= Prompt =
Word for word, transcribe the data below from the line with "by descriptor). -/" to the line with "a discard. -/", keeping both of those lines.

Stored items
=== Section Start ===
-- ==== Sys2Proof/Machine/Enqueue.lean ====
section
/-! DEFINITION. The arrival of a descriptor at the T-die: the queues its references join (R255, R256), host and mirror
copies (R371–R373), multicast fan-out (R275, R276), the length fill (R223), and a discard by the ingress MAC after the
enqueue. -/

namespace Sys2Proof.Machine

/-- The queue of a port and class, when its class-map entry is valid (R256). -/
def classQueue (s : State) (p c : Nat) : Option Nat :=
  let w := mget 0 s.qm.classMap (p * 8 + c)
  if bit w 31 then some (bits w 18 0) else none

/-- The punt queue of a trap, when its entry names a punt queue (R112, R256). -/
def trapQueue (s : State) (t : Nat) : Option Nat :=
  let q := reg s (Reg.clsTrapQueue t)
  if q < 524288 && qType s q == 2 then some q else none

/-- The VOQ of a triple for a packet, or the reason there is none (R278, R339). -/
def voqTarget (s : State) (qms dev prt cls : Nat) (kind : RefKind) (desc : Option Nat) : Target × State :=
  if dev != 0xFFFFF && (destState s dev == 0 || destState s dev == 3) then
    ({ queue := none, miss := 31, kind := kind, desc := desc }, s)
  else match takeVoq s qms dev prt cls with
    | (some q, s) => ({ queue := some q, kind := kind, cls := cls, desc := desc }, s)
    | (none, s) => ({ queue := none, miss := 30, kind := kind, desc := desc }, s)

/-- A mirror session's record (R371). -/
def mirrorSession (s : State) (n : Nat) : Nat := beNat (blk s (Reg.mirrorSession n))
def msEnable (m : Nat) : Bool := bit m 127
def msKind (m : Nat) : Nat := bits m 126 125
def msQueue (m : Nat) : Nat := bits m 124 106
def msDevice (m : Nat) : Nat := bits m 105 86
def msPort (m : Nat) : Nat := bits m 85 76
def msClass (m : Nat) : Nat := bits m 75 73
def msTrunc (m : Nat) : Nat := bits m 72 64 * 32
def msRewrite (m : Nat) : Nat := bits m 63 56

/-- The descriptor of a mirror copy (R372): kind by the session, its length, its rewrite profile. -/
def mirrorDesc (m d len : Nat) : Nat :=
  let k := if msKind m = 0 then 4 else if msKind m = 1 then 1 else 3
  let d := setBits (setBits (setBits d 255 253 k) 198 185 len) 155 148 (msRewrite m)
  if msKind m = 1 then setBits (setBits (setBits d 233 214 (msDevice m)) 213 204 (msPort m)) 203 201 (msClass m) else d

/-- A mirror copy is lost (R373). -/
def loseMirror (s : State) (n prt : Nat) (p : Pkt) : State :=
  let s := discard s 41 (some prt) (pktCard s p none)
  raise (count1 s (Reg.mirrorLost n)) .obs 4

/-- A copy of a mirrored packet's first bytes in cells of pool 31, as a packet of its own; none when the pool is
short (R372, R373). -/
def copyPacket (s : State) (p : Pkt) (data : List Byte) (len desc : Nat) (whole : Bool) (src : Option (Nat × Nat)) :
    Option (Nat × State) :=
  match takeUnits (cellsFor len) s 31 [] with
  | .got cs s =>
    let i := s.nextPkt
    let c : Pkt := { p with stage := .stored, cells := cs, refs := 0, len := some len, ended := whole, desc := desc, data := [],
                            hrPool := 32, hrCells := 0, credited := false, posts := [], draws := [], slot := none,
                            staged := true, copyOf := src }
    some (i, writeCells { setPkt s i c with nextPkt := i + 1 } cs (data.take len))
  | _ => none

/-- The mirror copy of a packet: a further reference where it is whole or fabric, else a packet of its own; the
targets that share the packet's cells come back (R372). -/
def ingressMirror (s : State) (i : Nat) (p : Pkt) : List Target × State :=
  let n := dMirror p.desc
  if n = 0 then ([], s)
  else
    let m := mirrorSession s n
    let s := copyMade s
    let kind : RefKind := .ingressMirror n p.inPort
    if !msEnable m then ([], loseMirror s n p.inPort p)
    else if msKind m = 1 then
      let t := voqTarget s (p.inPort / 64) (msDevice m) (msPort m) (msClass m) kind
        (some (mirrorDesc m p.desc (p.len.getD 0x3FFF)))
      ([t.1], t.2)
    else if msTrunc m == 0 || (match p.len with | some l => decide (l ≤ msTrunc m) | none => false) then
      ([{ queue := some (msQueue m), kind := kind, cls := dClass p.desc,
          desc := some (mirrorDesc m p.desc (p.len.getD 0x3FFF)) }], s)
    else
      let len := msTrunc m
      let data := pktBytes s p
      let whole := p.ended || decide (len ≤ data.length)
      match copyPacket s p data len (mirrorDesc m p.desc len) whole (if whole then none else some (i, len)) with
      | some (j, s) => ([], placeAll s j [{ queue := some (msQueue m), kind := kind, cls := dClass p.desc }])
      | none => ([], loseMirror s n p.inPort p)

/-- The host copy's target (R255). -/
def hostTarget (s : State) (p : Pkt) : List Target :=
  if dHostCopy p.desc then [{ queue := trapQueue s (dTrap p.desc), kind := .hostCopy, cls := dClass p.desc }] else []

/-- Count the copies of a list in the ledger (R359). -/
def copiesMade (s : State) (n : Nat) : State := { s with led.aCopy := s.led.aCopy + n }

/-- The main reference's target (Table — Queue chosen by descriptor). -/
def mainTarget (s : State) (p : Pkt) : Target × State :=
  let d := p.desc
  if dKind d = 0 then ({ queue := classQueue s (dDestPort d) (dClass d), kind := .main, cls := dClass d }, s)
  else if dKind d = 1 then voqTarget s (p.inPort / 64) (dDestDevice d) (dDestPort d) (dClass d) .main none
  else if dKind d = 4 then
    let q := p.namedQueue
    ({ queue := if qType s q = 1 ∨ qType s q = 2 then some q else none, kind := .main, cls := dClass d }, s)
  else if dParserPunt d then
    let q := reg s Reg.parserPuntQueue
    if q < 524288 && qType s q == 2 then ({ queue := some q, kind := .main, cls := dClass d }, s)
    else ({ queue := none, kind := .main }, raise s .parser 2)
  else match trapQueue s (dTrap d) with
    | some q => ({ queue := some q, kind := .main, cls := dClass d }, s)
    | none => ({ queue := none, kind := .main }, raise s .cls 4)

/-- An arrival of a descriptor that is not multicast and not a discard. -/
def enqueueUnicast (s : State) (i : Nat) (p : Pkt) : State :=
  let s := leaveArrival s p
  let t := mainTarget s p
  let m := ingressMirror t.2 i p
  let h := hostTarget m.2 p
  placeAll (copiesMade m.2 h.length) i (t.1 :: (h ++ m.1))

/-- A multicast descriptor joins the fan-out line of its QMS (R255, R276). -/
def enqueueMulticast (s : State) (i : Nat) (p : Pkt) : State :=
  let n := p.inPort / 64
  let s := queueHeld (leaveArrival s p)
  let s := { s with qm.fanout := mset [] s.qm.fanout n (mget [] s.qm.fanout n ++ [i]) }
  setPkt s i { p with stage := .fanout }

/-- A descriptor reaches the queues. -/
def enqueueArrival (s : State) (i : Nat) : State :=
  match pkt? s i with
  | none => s
  | some p =>
    if p.stage ≠ .ready then s
    else if dKind p.desc = 7 then
      (if p.bad.isSome then discardArrival s i (dDrop p.desc) else s)
    else if dKind p.desc = 2 then enqueueMulticast s i p
    else enqueueUnicast s i p

/-- Fields of a multicast group (R275). -/
def mgValid (g : Nat) : Bool := bit g 63
def mgFabric (g : Nat) : Bool := bit g 62
def mgBase (g : Nat) : Nat := bits g 61 44
def mgCount (g : Nat) : Nat := bits g 43 32

/-- The target of one multicast target word; none where it is pruned (R275, R276). -/
def mcTarget (s : State) (p : Pkt) (w : Nat) : Option Target :=
  let prt := bits w 29 20
  if bit w 31 && prt == dInPort p.desc then none
  else
    let c := if bit w 7 then bits w 6 4 else dClass p.desc
    some { queue := classQueue s prt c, kind := .mcCopy prt, cls := c,
           vlan := if bit w 30 then some (bits w 19 8) else none }

/-- The fan-out engine of a QMS takes the oldest waiting descriptor and issues its arrivals (R276). -/
def fanOut (s : State) (n : Nat) : State :=
  match mget [] s.qm.fanout n with
  | [] => s
  | i :: rest =>
    let s := { s with qm.fanout := mset [] s.qm.fanout n rest }
    match pkt? s i with
    | none => queueLeft s
    | some p =>
      let s := queueLeft s
      let g := mget 0 s.qm.groups (dMcGroup p.desc)
      let fabric := mgFabric g && !p.mcFabric
      if !mgValid g || (mgCount g == 0 && !fabric && !dHostCopy p.desc && dMirror p.desc == 0) then
        let s := count1 s Reg.mcEmptyGroup
        let s := discard s 63 (arrivalPort p) (pktCard s p none)
        freePkt (creditBack s i) i
      else
        let s := { s with led.dFanout := s.led.dFanout + 1 }
        let ws := (rangeFrom (mgBase g) (mgCount g)).map (fun t => mget 0 s.qm.targets t)
        let ts := ws.filterMap (mcTarget s p)
        let s := countBy s 64 Reg.mcPruned (ws.length - ts.length)
        let f := if fabric then
            let t := voqTarget s n 0xFFFFF 0 (dClass p.desc) .fabricCopy none
            ([t.1], t.2)
          else ([], s)
        let m := ingressMirror f.2 i p
        let h := hostTarget m.2 p
        let own := ts ++ f.1 ++ h
        let s := copiesMade m.2 own.length
        if (own ++ m.1).isEmpty then freePkt s i else placeAll s i (own ++ m.1)

/-- The charge of a packet's references falls to its true length (R223). -/
def correctCharges (s : State) (i n : Nat) : State :=
  (s.qm.queues.filter (fun x => x.2.refs.any (fun r => r.pkt = i))).foldl (fun s x =>
    let q := queue s x.1
    let old := (q.refs.filter (fun r => r.pkt = i)).foldl (fun t r => t + r.charge) 0
    let cnt := (q.refs.filter (fun r => r.pkt = i)).length
    setQueue s x.1 { q with
      refs := q.refs.map (fun r => if r.pkt = i then { r with charge := n } else r)
      qs := q.qs - old + cnt * n }) s

/-- Every reference of a packet that still waits in a queue is discarded, its whole charge released (R223). -/
def purge (s : State) (i reason : Nat) : State :=
  s.qm.queues.foldl (fun s x =>
    let q := queue s x.1
    let a := q.refs.filter (fun r => r.pkt = i)
    let b := q.backlog.filter (fun r => r.ref.pkt = i && !r.packed)
    if a.isEmpty && b.isEmpty then s
    else
      let s := setQueue s x.1 { q with
        refs := q.refs.filter (fun r => r.pkt ≠ i)
        qs := q.qs - a.foldl (fun t r => t + r.charge) 0
        backlog := q.backlog.filter (fun r => r.packed || r.ref.pkt ≠ i) }
      let s := (a ++ b.map (·.ref)).foldl (fun s r => discardHeld s x.1 r reason) s
      spillExit s x.1) s

/-- Mirror copies that waited for a packet's bytes are filled, and the cells they do not need go back (R372). -/
def fillCopies (s : State) (i : Nat) (data : List Byte) : State :=
  (s.pkts.filter (fun x => match x.2.copyOf with | some c => c.1 = i | none => false)).foldl (fun s x =>
    let c := x.2
    let bytes := c.copyHdr ++ data.drop c.copySkip
    let len := min ((c.copyOf.map (·.2)).getD 0) bytes.length
    let n := cellsFor len
    let s := writeCells s (c.cells.take n) (bytes.take len)
    let s := freeUnits s 0 (c.cells.drop n)
    let s := setPkt s x.1 { c with ended := true, len := some len, cells := c.cells.take n, desc := setBits c.desc 198 185 len,
                                   copyOf := none, copyHdr := [], copySkip := 0 }
    packFor s x.1) s

/-- The last byte of a packet is stored: the length is filled, charges corrected, surplus cells freed (R130, R223). -/
def lastByteStored (s : State) (i : Nat) : State :=
  match pkt? s i with
  | none => s
  | some p =>
    if p.ended || p.bad != some 0 then s
    else match p.len with
      | none => s
      | some l =>
        if residueArmed s 2 && p.stage == .stored then
          let s := raise (count1 (residueMismatch s) Reg.pmResidueFaults) .pm 4
          purge s i 23
        else
          let d := setBits p.desc 198 185 l
          let n := cellsFor l
          if p.cells.isEmpty then
            let s := setPkt s i { p with ended := true, desc := d }
            packFor (fillCopies (correctCharges s i n) i p.data) i
          else
            let s := freeUnits s 0 (p.cells.drop n)
            let s := setPkt s i { p with ended := true, desc := d, cells := p.cells.take n, data := [] }
            fcCheckOf (packFor (fillCopies (correctCharges s i n) i p.data) i) p

end Sys2Proof.Machine
end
=== Section End ===
= Output for this task =
/-- The main reference's target (Table — Queue chosen by descriptor). -/
def mainTarget (s : State) (p : Pkt) : Target × State :=
  let d := p.desc
  if dKind d = 0 then ({ queue := classQueue s (dDestPort d) (dClass d), kind := .main, cls := dClass d }, s)
  else if dKind d = 1 then voqTarget s (p.inPort / 64) (dDestDevice d) (dDestPort d) (dClass d) .main none
  else if dKind d = 4 then
    let q := p.namedQueue
    ({ queue := if qType s q = 1 ∨ qType s q = 2 then some q else none, kind := .main, cls := dClass d }, s)
  else if dParserPunt d then
    let q := reg s Reg.parserPuntQueue
    if q < 524288 && qType s q == 2 then ({ queue := some q, kind := .main, cls := dClass d }, s)
    else ({ queue := none, kind := .main }, raise s .parser 2)
  else match trapQueue s (dTrap d) with
    | some q => ({ queue := some q, kind := .main, cls := dClass d }, s)
    | none => ({ queue := none, kind := .main }, raise s .cls 4)

/-- An arrival of a descriptor that is not multicast and not a discard. -/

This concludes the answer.